- _TASK PROMPT_
Using the data beneath this instruction, retype only the lines from the one that contains "(∃ (s : State), s.dev.module.conv = true ∧" down to the one that contains "(∃ (s : State), (s.dev.apex.phase", both included, exactly as they appear.

=== Section Start ===

-- ==== Sys2Proof/Tests/Slice0.lean ====
section
/-!
SUPPORT. The model's own tests: for every obligation with hypotheses a state and operands that meet them all together, path by path
(`test_hyps_...`), examples that the spec works out, and ill-formed commands that `Instr.wf` refuses.
-/
namespace Sys2Proof.Tests

open Sys2Proof.Machine
set_option maxRecDepth 100000
set_option Elab.async false

/-- A state with no command waiting. -/
def tS (d : Dev) : State := ⟨[], d⟩
def tM (m : ModuleSt) : State := tS { Dev.reset with module := m }
def tA (p : LockPhase) : Dev := { Dev.reset with apex := { ApexSt.reset with phase := p } }
def tStage (n : Nat) : Dev := Dev.reset.setNum ASC.STAGE n
def tAsc (a : AscentSt) (d : Dev := Dev.reset) : State := tS { d with ascent := a }
def tTrust (t : TrustSt) (d : Dev := Dev.reset) : State := tS { d with trust := t }
def tStk (o : StkOp) (k n : Nat) : State :=
  tS ({ Dev.reset with mem := { MemSt.reset with longOp := [(k, some o)] } }.setNum (STK.TRAINSTAT k) n)

theorem verify_no_magic (d : Dev) (h body : List Byte) (hm : fwMagicOk h = false) : d.verifyImage h body = .error 0xA0 := by
  unfold Dev.verifyImage
  rw [hm]
  rfl

/-- A header of no body for the tests: the magic number and the digest of nothing; a public key and a signature of zeros. -/
def tHdr : List Byte :=
  [0x57#8, 0x46#8, 0x37#8, 0x5A#8, 1#8] ++ List.replicate 0xA33 0#8 ++ sha3_384 [] ++ List.replicate 0x3598 0#8
def tFw (b : BootPhase) : TrustSt := { TrustSt.reset with boot := b, keySlots := [sha3_384 (fwPubkey tHdr)] }

theorem verify_ok (d : Dev) (h : List Byte) (h1 : fwMagicOk h = true) (h2 : d.trust.keySlots = [sha3_384 (fwPubkey h)])
    (h3 : d.trust.revoked = 0#4) (h4 : fwDigest h = sha3_384 []) (h5 : d.trust.fuseCtr ≤ fwSvn h)
    (h6 : Config.mldsaVerify (fwPubkey h) (sha3_384 (fwSigned h)) (fwSignature h) = true) : d.verifyImage h [] = .ok 0 := by
  have hk : d.keySlotOf h = some 0 := by
    unfold Dev.keySlotOf
    rw [h2, h3]
    rw [show List.range 4 = [0, 1, 2, 3] from rfl, List.find?_cons_of_pos]
    simp
  have hs : ¬fwSvn h < d.trust.fuseCtr := by omega
  unfold Dev.verifyImage
  simp [h1, hk, h4, h6, hs]

theorem getRange_setRange_all {α : Type} [DecidableEq α] (f : Nat → α) (vs : List α) :
    SMap.getRange f (SMap.setRange f [] 0 vs) 0 vs.length = vs := by
  unfold SMap.getRange
  apply List.ext_getElem
  · simp
  · intro i h1 h2
    simp only [List.length_map, List.length_range] at h1
    simp [SMap.get_setRange, h1]

theorem tHdr_length : tHdr.length = hdrSize := by decide +kernel
theorem tHdr_magic : fwMagicOk tHdr = true := by decide +kernel
theorem tHdr_digest : fwDigest tHdr = sha3_384 [] := by decide +kernel
theorem tHdr_body : fwBodyLen tHdr = 0 := by decide +kernel
theorem tHdr_svn : fwSvn tHdr = 0 := by decide +kernel
theorem tHdr_range (f : Nat → Byte) : bytesOf f (SMap.setRange f [] 0 tHdr) 0 hdrSize = tHdr := by
  have := getRange_setRange_all f tHdr
  rw [tHdr_length] at this
  exact this
theorem tHdr_none (f : Nat → Byte) (m : SMap Byte) (a : Nat) : bytesOf f m a 0 = [] := rfl

theorem test_hyps_ModulePower :
    (∃ (s : State), s.dev.module.monitorOn = true ∧ s.dev.module.inRange = true ∧ s.dev.module.trip = false ∧ s.dev.module.conv = false ∧ s.dev.module.bulk = .opened) ∧
    (∃ (s : State) (mv : Nat), 58000 ≤ mv ∧ mv ≤ 82000 ∧ s.dev.module.pwren = true ∧ s.dev.module.trip = false ∧ s.dev.module.conv = false ∧ s.dev.module.bulk = .opened) ∧
    (∃ (s : State), s.dev.module.bulk = .charging) ∧
    (∃ (s : State), s.dev.module.conv = true ∧ s.dev.module.pwrgd = false) ∧
    (∃ (s : State), s.dev.module.conv = true) ∧
    (∃ (s : State), s.dev.module.monitorOn = true ∧ s.dev.module.conv = true) ∧
    (∃ (s : State), s.dev.module.pwren = false) ∧
    (∃ (s : State), s.dev.module.inputMv < 40000) ∧
    (∃ (s : State), s.dev.module.pwrgd = true) := by
  refine ⟨?_, ?_, ?_, ?_, ?_, ?_, ?_, ?_, ?_⟩
  · exact ⟨tM { ModuleSt.reset with monitorOn := true, uvOk := true, ovOk := true, inputMv := 72000 }, by decide⟩
  · exact ⟨tM { ModuleSt.reset with pwren := true }, 58000, by decide⟩
  · exact ⟨tM { ModuleSt.reset with bulk := .charging }, by decide⟩
  · exact ⟨tM { ModuleSt.reset with conv := true }, by decide⟩
  · exact ⟨tM { ModuleSt.reset with conv := true, pwrgd := true }, by decide⟩
  · exact ⟨tM { ModuleSt.reset with conv := true, monitorOn := true }, by decide⟩
  · exact ⟨tS Dev.reset, by decide⟩
  · exact ⟨tM { ModuleSt.reset with inputMv := 39999 }, by decide⟩
  · exact ⟨tM { ModuleSt.reset with pwrgd := true }, by decide⟩

theorem test_hyps_StrapsLatch :
    (∃ (s : State), s.dev.module.pwrgd = true ∧ s.dev.module.perst = false ∧ s.dev.apex.phase ≠ .running) ∧
    (∃ (s : State), s.dev.module.pwrgd = false) := by
  refine ⟨?_, ?_⟩
  · exact ⟨tM { ModuleSt.reset with pwrgd := true }, by decide⟩
  · exact ⟨tS Dev.reset, by decide⟩

theorem test_hyps_ApexLock :
    (∃ (s : State), s.dev.apex.phase = .measuring) ∧
    (∃ (s : State), s.dev.apex.phase = .calibrating) ∧
    (∃ (s : State) (n : Nat), s.dev.apex.phase = .locking ∧ n < 2 ^ 32 ∧ s.dev.isFault APX.page = false) ∧
    (∃ (s : State), s.dev.apex.phase = .locking ∧ s.dev.module.pwrgd = true) ∧
    (∃ (s : State), s.dev.apex.phase = .locked) ∧
    (∃ (s : State), s.dev.apex.phase = .released ∧ s.dev.module.perst = true) ∧
    (∃ (s : State), (s.dev.apex.phase = .running ∨ s.dev.apex.phase = .released ∨ s.dev.apex.phase = .locked)) := by
  refine ⟨?_, ?_, ?_, ?_, ?_, ?_, ?_⟩
  · exact ⟨tS (tA .measuring), by decide⟩
  · exact ⟨tS (tA .calibrating), by decide⟩
  · exact ⟨tS (tA .locking), 4294967295, by decide⟩
  · exact ⟨tS { tA .locking with module := { ModuleSt.reset with pwrgd := true } }, by decide⟩
  · exact ⟨tS (tA .locked), by decide⟩
  · exact ⟨tS { tA .released with module := { ModuleSt.reset with perst := true } }, by decide⟩
  · exact ⟨tS (tA .locked), by decide⟩

theorem test_hyps_ClkoutAndCounters :
    (∃ (r : Requester) (v : Word), requesterIsPf r = true ∧ field v.toNat 5 0 ≤ 59 ∧ 72 ≤ divisor (field v.toNat 5 0) * (field v.toNat 31 16 + 1)) ∧
    (∃ (r : Requester) (v : Word), requesterIsPf r = true ∧ (59 < field v.toNat 5 0 ∨ divisor (field v.toNat 5 0) * (field v.toNat 31 16 + 1) < 72)) ∧
    (∃ (s : State) (r : Requester) (v : Word), requesterIsPf r = true ∧ s.dev.flag APX.FCCTRL 16 = false ∧ field v.toNat 15 0 ≠ 0) ∧
    (∃ (s : State), s.dev.flag APX.FCCTRL 16 = true) := by
  refine ⟨?_, ?_, ?_, ?_⟩
  · exact ⟨.host, 0x0047003B#32, by decide⟩
  · exact ⟨.cp 0, 0x0000003C#32, by decide⟩
  · exact ⟨tS Dev.reset, .host, 1#32, by decide⟩
  · exact ⟨tS (Dev.reset.setNum APX.FCCTRL 0x10001), by decide⟩

theorem test_hyps_FusesLoadTheMap :
    (∃ (s : State), s.dev.stage = 3 ∧ s.dev.findReset .device = none) ∧
    (∃ (s : State), s.dev.findReset .device ≠ none) ∧
    (∃ (s : State), s.dev.stage = 4) := by
  refine ⟨?_, ?_, ?_⟩
  · exact ⟨tS (tStage 3), by decide⟩
  · exact ⟨tAsc { AscentSt.reset with resets := [⟨.device, .drain, false, false⟩] }, by decide⟩
  · exact ⟨tS (tStage 4), by decide⟩

theorem test_hyps_SwarmPasses :
    (∃ (s : State) (r : Requester) (v : Word), requesterIsPf r = true ∧ s.dev.ascWritable = true ∧ s.dev.ascent.goUsed = false ∧ s.dev.stage = 5 ∧ s.dev.trust.boot = .running ∧ 1 ≤ field v.toNat 22 16 ∧ field v.toNat 22 16 ≤ 64 ∧ field v.toNat 15 12 ≠ 0 ∧ s.dev.num64 ASC.UCADDR % 4096 = 0) ∧
    (∃ (s : State) (n : Nat), s.dev.ascent.swarm = .pass n) ∧
    (∃ (s : State) (n : Nat), s.dev.ascent.swarm = .gather n ∧ s.dev.incomplete = []) ∧
    (∃ (s : State) (n : Nat), s.dev.ascent.swarm = .gather n ∧ s.dev.incomplete ≠ [] ∧ n < s.dev.fld ASC.SWARMCTRL 9 8) ∧
    (∃ (s : State) (n : Nat), s.dev.ascent.swarm = .gather n ∧ s.dev.incomplete ≠ [] ∧ s.dev.fld ASC.SWARMCTRL 9 8 ≤ n) ∧
    (∃ (s : State), s.dev.ascent.swarm = .repair) ∧
    (∃ (x : Nat) (f : Nat), x < 512 ∧ f < 9) ∧
    (∃ (x : Nat) (f : Nat) (y : _), x < 512 ∧ f < 9 ∧ y ≠ x) ∧
    (∃ (d : Dev) (x : Nat) (f : Nat), x < 512 ∧ f < 9 ∧ f = d.bypass x) ∧
    (∃ (d : Dev) (x : Nat) (f : Nat), x < 512 ∧ f < 9 ∧ f ≠ d.bypass x ∧ d.healthy x (d.bypass x) = true ∧ ¬(f = 8 ∧ x % 8 < 7 ∧ d.bypass (x + 1) = 0) ∧ ¬(f = 0 ∧ 0 < x % 8 ∧ d.bypass (x - 1) = 8)) ∧
    (∃ (d : Dev) (x : Nat) (f : Nat), x < 512 ∧ f < 9 ∧ f ≠ d.bypass x ∧ (d.healthy x (d.bypass x) = false ∨ (f = 8 ∧ x % 8 < 7 ∧ d.bypass (x + 1) = 0) ∨ (f = 0 ∧ 0 < x % 8 ∧ d.bypass (x - 1) = 8))) := by
  and_intros
  · exact ⟨tTrust { TrustSt.reset with boot := .running } (tStage 5), .host, 0x00401000#32, by decide⟩
  · exact ⟨tAsc { AscentSt.reset with swarm := .pass 1 }, 1, by decide⟩
  · exact ⟨tAsc { AscentSt.reset with swarm := .gather 1 }, 1, by decide⟩
  · exact ⟨tAsc { AscentSt.reset with swarm := .gather 1 } (Dev.reset.setNum ASC.SWARMCTRL 0x00010200), 1, by decide⟩
  · exact ⟨tAsc { AscentSt.reset with swarm := .gather 2 } (Dev.reset.setNum ASC.SWARMCTRL 0x00010200), 2, by decide⟩
  · exact ⟨tAsc { AscentSt.reset with swarm := .repair }, by decide⟩
  · exact ⟨511, 8, by decide⟩
  · exact ⟨511, 0, 510, by decide⟩
  · exact ⟨Dev.reset, 511, Dev.reset.bypass 511, by decide⟩
  · exact ⟨Dev.reset, 9, 3, by decide⟩
  · exact ⟨{ Dev.reset with ascent := { AscentSt.reset with swarmFaults := [(9, 1#9 <<< Dev.reset.bypass 9)] } }, 9, 3, by decide⟩
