/-- 43_motion_pack.md rule R157 and what follows from it: under `STRICT_FIELDS` the eight bytes of a successful PACK_MOVE
determine its distance, its whole degrees, its duration in milliseconds and its mode byte. -/
def Obligations.StrictPackMovePayloadDeterminesItsArguments : Prop :=
  ∀ (cfg : Params) (dist dist' deg deg' tm tm' : Int) (q q' : RatPort) (mode mode' : Nat),
    cfg.strictFields = true →
    (Instr.packMove dist deg q mode).wellFormed = true → (Instr.packMove dist' deg' q' mode').wellFormed = true →
    RoundsTo cfg.rounding ((q.num : ℚ) / q.den * 1000) tm →
    RoundsTo cfg.rounding ((q'.num : ℚ) / q'.den * 1000) tm' →
    (packMoveResponse cfg dist deg q mode).status = 0 →
    packMoveResponse cfg dist deg q mode = packMoveResponse cfg dist' deg' q' mode' →
    dist = dist' ∧ deg = deg' ∧ tm = tm' ∧ mode = mode'

/-- 43_motion_pack.md rule R160: the encoding; each fault in its order; success without a byte for zero degrees whatever
the speed is; else the eight bytes for the distance 0, the angle, the duration `|degrees / speed|` and mode 0x80; and
nothing else changed. -/
def Obligations.TurnFollowsItsRule : Prop :=
  (∀ req, SelectsOpsel req 0x8 →
    decode req = .ok (.turn (req.extractLsb' 32 32).toInt ⟨(req.extractLsb' 96 32).toInt, (req.extractLsb' 128 32).toNat⟩)) ∧
  (∀ (deg : Int) (q : RatPort) (s : State), q.den = 0 →
    ∃ r, exec (.turn deg q) s = .next { s with pending := s.pending ++ [r] } ∧ RaisesCode r 5) ∧
  (∀ (deg : Int) (q : RatPort) (s : State), q.den ≠ 0 → 360 < |deg| →
    ∃ r, exec (.turn deg q) s = .next { s with pending := s.pending ++ [r] } ∧ RaisesCode r 3) ∧
  (∀ (q : RatPort) (s : State), q.den ≠ 0 →
    ∃ r, exec (.turn 0 q) s = .next { s with pending := s.pending ++ [r] } ∧ EmitsPayload r 0 []) ∧
  (∀ (deg : Int) (q : RatPort) (s : State), q.den ≠ 0 → deg ≠ 0 → |deg| ≤ 360 → q.num = 0 →
    ∃ r, exec (.turn deg q) s = .next { s with pending := s.pending ++ [r] } ∧ RaisesCode r 4) ∧
  (∀ (deg tm : Int) (q : RatPort) (s : State), q.den ≠ 0 → deg ≠ 0 → |deg| ≤ 360 → q.num ≠ 0 →
    RoundsTo s.cfg.rounding (|(deg : ℚ) / ((q.num : ℚ) / q.den)| * 1000) tm →
    s.cfg.strictFields = true → 65535 < tm →
    ∃ r, exec (.turn deg q) s = .next { s with pending := s.pending ++ [r] } ∧ RaisesCode r 1) ∧
  (∀ (deg c tm : Int) (q : RatPort) (s : State), q.den ≠ 0 → deg ≠ 0 → |deg| ≤ 360 → q.num ≠ 0 →
    RoundsTo s.cfg.rounding (|(deg : ℚ) / ((q.num : ℚ) / q.den)| * 1000) tm → NearestCentiradians deg c →
    (s.cfg.strictFields = true → tm ≤ 65535) →
    ∃ r, exec (.turn deg q) s = .next { s with pending := s.pending ++ [r] } ∧
      EmitsPayload r 2 (moveClassBytes 0 c tm 0x80))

=== Section End ===

- _ANSWER FOR THIS EXERCISE_
    (∃ (s : State), s.dev.module.conv = true ∧ s.dev.module.pwrgd = false) ∧
    (∃ (s : State), s.dev.module.conv = true) ∧
    (∃ (s : State), s.dev.module.monitorOn = true ∧ s.dev.module.conv = true) ∧
    (∃ (s : State), s.dev.module.pwren = false) ∧
    (∃ (s : State), s.dev.module.inputMv < 40000) ∧
    (∃ (s : State), s.dev.module.pwrgd = true) := by
  refine ⟨?_, ?_, ?_, ?_, ?_, ?_, ?_, ?_, ?_⟩
  · exact ⟨tM { ModuleSt.reset with monitorOn := true, uvOk := true, ovOk := true, inputMv := 72000 }, by decide⟩
  · exact ⟨tM { ModuleSt.reset with pwren := true }, 58000, by decide⟩
  · exact ⟨tM { ModuleSt.reset with bulk := .charging }, by decide⟩
  · exact ⟨tM { ModuleSt.reset with conv := true }, by decide⟩
  · exact ⟨tM { ModuleSt.reset with conv := true, pwrgd := true }, by decide⟩
  · exact ⟨tM { ModuleSt.reset with conv := true, monitorOn := true }, by decide⟩
  · exact ⟨tS Dev.reset, by decide⟩
  · exact ⟨tM { ModuleSt.reset with inputMv := 39999 }, by decide⟩
  · exact ⟨tM { ModuleSt.reset with pwrgd := true }, by decide⟩

theorem test_hyps_StrapsLatch :
    (∃ (s : State), s.dev.module.pwrgd = true ∧ s.dev.module.perst = false ∧ s.dev.apex.phase ≠ .running) ∧
    (∃ (s : State), s.dev.module.pwrgd = false) := by
  refine ⟨?_, ?_⟩
  · exact ⟨tM { ModuleSt.reset with pwrgd := true }, by decide⟩
  · exact ⟨tS Dev.reset, by decide⟩

theorem test_hyps_ApexLock :
    (∃ (s : State), s.dev.apex.phase = .measuring) ∧
    (∃ (s : State), s.dev.apex.phase = .calibrating) ∧
    (∃ (s : State) (n : Nat), s.dev.apex.phase = .locking ∧ n < 2 ^ 32 ∧ s.dev.isFault APX.page = false) ∧
    (∃ (s : State), s.dev.apex.phase = .locking ∧ s.dev.module.pwrgd = true) ∧
    (∃ (s : State), s.dev.apex.phase = .locked) ∧
    (∃ (s : State), s.dev.apex.phase = .released ∧ s.dev.module.perst = true) ∧
    (∃ (s : State), (s.dev.apex.phase = .running ∨ s.dev.apex.phase = .released ∨ s.dev.apex.phase = .locked)) := by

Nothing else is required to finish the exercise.